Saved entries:
-- ==== Sys2Proof/Machine/Flags.lean ====
section
/-! DEFINITION. Conditions. The core has no flags and no condition codes (R28): a comparison's result is a word written
to a general register, and a branch's condition is computed within its own step from general registers. -/

namespace Sys2Proof.Machine

/-- `bool32(c)` (R12). -/
def bool32 (c : Bool) : Word :=
  if c then 1 else 0

/-- `s(v) < s(w)` (R12). -/
def ltSigned (v w : Word) : Bool :=
  decide (v.toInt < w.toInt)

/-- `u(v) < u(w)` (R12). -/
def ltUnsigned (v w : Word) : Bool :=
  decide (v.toNat < w.toNat)

/-- `s(v) < 0` (R192). -/
def isNegative (v : Word) : Bool :=
  ltSigned v 0

/-- `s(v) <= 0` (R198). -/
def isNonPositive (v : Word) : Bool :=
  decide (v.toInt ≤ 0)

end Sys2Proof.Machine
end

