-- ==== Sys2Proof/Machine/Interface.lean ====
section
/-! DEFINITION. The block's host-facing operations (R10), which the host invokes only between steps (R8), the loader's
hand-off (R306) and the run loop (R307). `step()` itself is `Machine.step`; its returned outcome is `State.outcome`. -/

namespace Sys2Proof

/-- The four bytes from the address on run past the end of the region that holds it (R65). -/
def RegionMap.pastEnd (m : RegionMap) (a : Nat) : Bool :=
  match m.regionOf a with
  | none => false
  | some r => decide (r.base + r.size < a + 4)

end Sys2Proof

namespace Sys2Proof.Machine

/-- The spec's number of an outcome code (R270). -/
def OutcomeCode.number : OutcomeCode → Nat
  | .ok => 0
  | .unknownInstruction => 1
  | .unalignedAddress => 2
  | .arithmeticOverflow => 3

/-- The host's `read32` (R10, R61). No alignment check; an access past a region's end is refused (R65). -/
def State.hostRead32 (s : State) (a : Word) : Host.Outcome Word Fault Refusal :=
  if s.map.pastEnd a.toNat then .refused (.hostAccessPastRegion a) else .next (s.read32 a)

/-- The host's `write32` (R10, R62). No alignment check; an access past a region's end is refused (R65). -/
def State.hostWrite32 (s : State) (a v : Word) : Result :=
  if s.map.pastEnd a.toNat then .refused (.hostAccessPastRegion a) else .next (s.write32 a v)

/-- The host reads the run flag (R10, R26). -/
def State.hostRun (s : State) : Bool :=
  s.run

/-- The host writes the run flag, to resume after a halt or to pause (R10, R26, R279). -/
def State.hostSetRun (s : State) (b : Bool) : State :=
  { s with run := b }

/-- The host reads the instruction counter (R10, R27). -/
def State.hostCount (s : State) : Nat :=
  s.count

/-- The host reads the committed PC, registers, HI and LO; `nxt` is not exposed (R29). -/
def State.hostCurrent (s : State) : Arch :=
  s.cur

/-- What `explain(addr, outcome)` looks at: the word, its fields and decoding, and the committed state (R290). -/
structure Explained where
  word    : Word
  fields  : Fields
  decoded : Decoded
  outcome : OutcomeCode
  current : Arch
  deriving DecidableEq, Repr

/-- `explain(addr, outcome)` (R290): it reads by `read32` and writes nothing, so it answers no state. Its text is outside
the hardware (log 7). -/
def State.hostExplain (s : State) (a : Word) (o : OutcomeCode) : Host.Outcome Explained Fault Refusal :=
  if s.map.pastEnd a.toNat then .refused (.hostAccessPastRegion a)
  else .next ⟨s.read32 a, decodeFields (s.read32 a), decodeWord (s.read32 a), o, s.cur⟩

/-- The loader's words from an address on, each by `write32` (R306). -/
def State.loadFrom (s : State) (a : Word) : List Word → State
  | [] => s
  | w :: ws => State.loadFrom (s.write32 a w) (a + 4) ws

/-- The loader's hand-off: word `k` of the image at `TEXT_BASE + 4k` (R306), modulo 2^32 (log 6,
log 10). A word past the end of TEXT follows the normal rule of `write32`. -/
def State.loadImage (s : State) (image : List Word) : State :=
  s.loadFrom (BitVec.ofNat 32 s.map.text.base) image

/-- The host's run loop (R307), at most `fuel` steps of it: it stops stepping when the run flag is false. -/
def runLoop : Nat → State → Result
  | 0, s => .next s
  | fuel + 1, s =>
    if s.run then
      match step s with
      | .next t => runLoop fuel t
      | .fault f => .fault f
      | .refused r => .refused r
    else .next s

end Sys2Proof.Machine
end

- EXERCISE
Where a line in the records above contains the string "Explained", return that line.

- EXERCISE RESPONSE
structure Explained where
def State.hostExplain (s : State) (a : Word) (o : OutcomeCode) : Host.Outcome Explained Fault Refusal :=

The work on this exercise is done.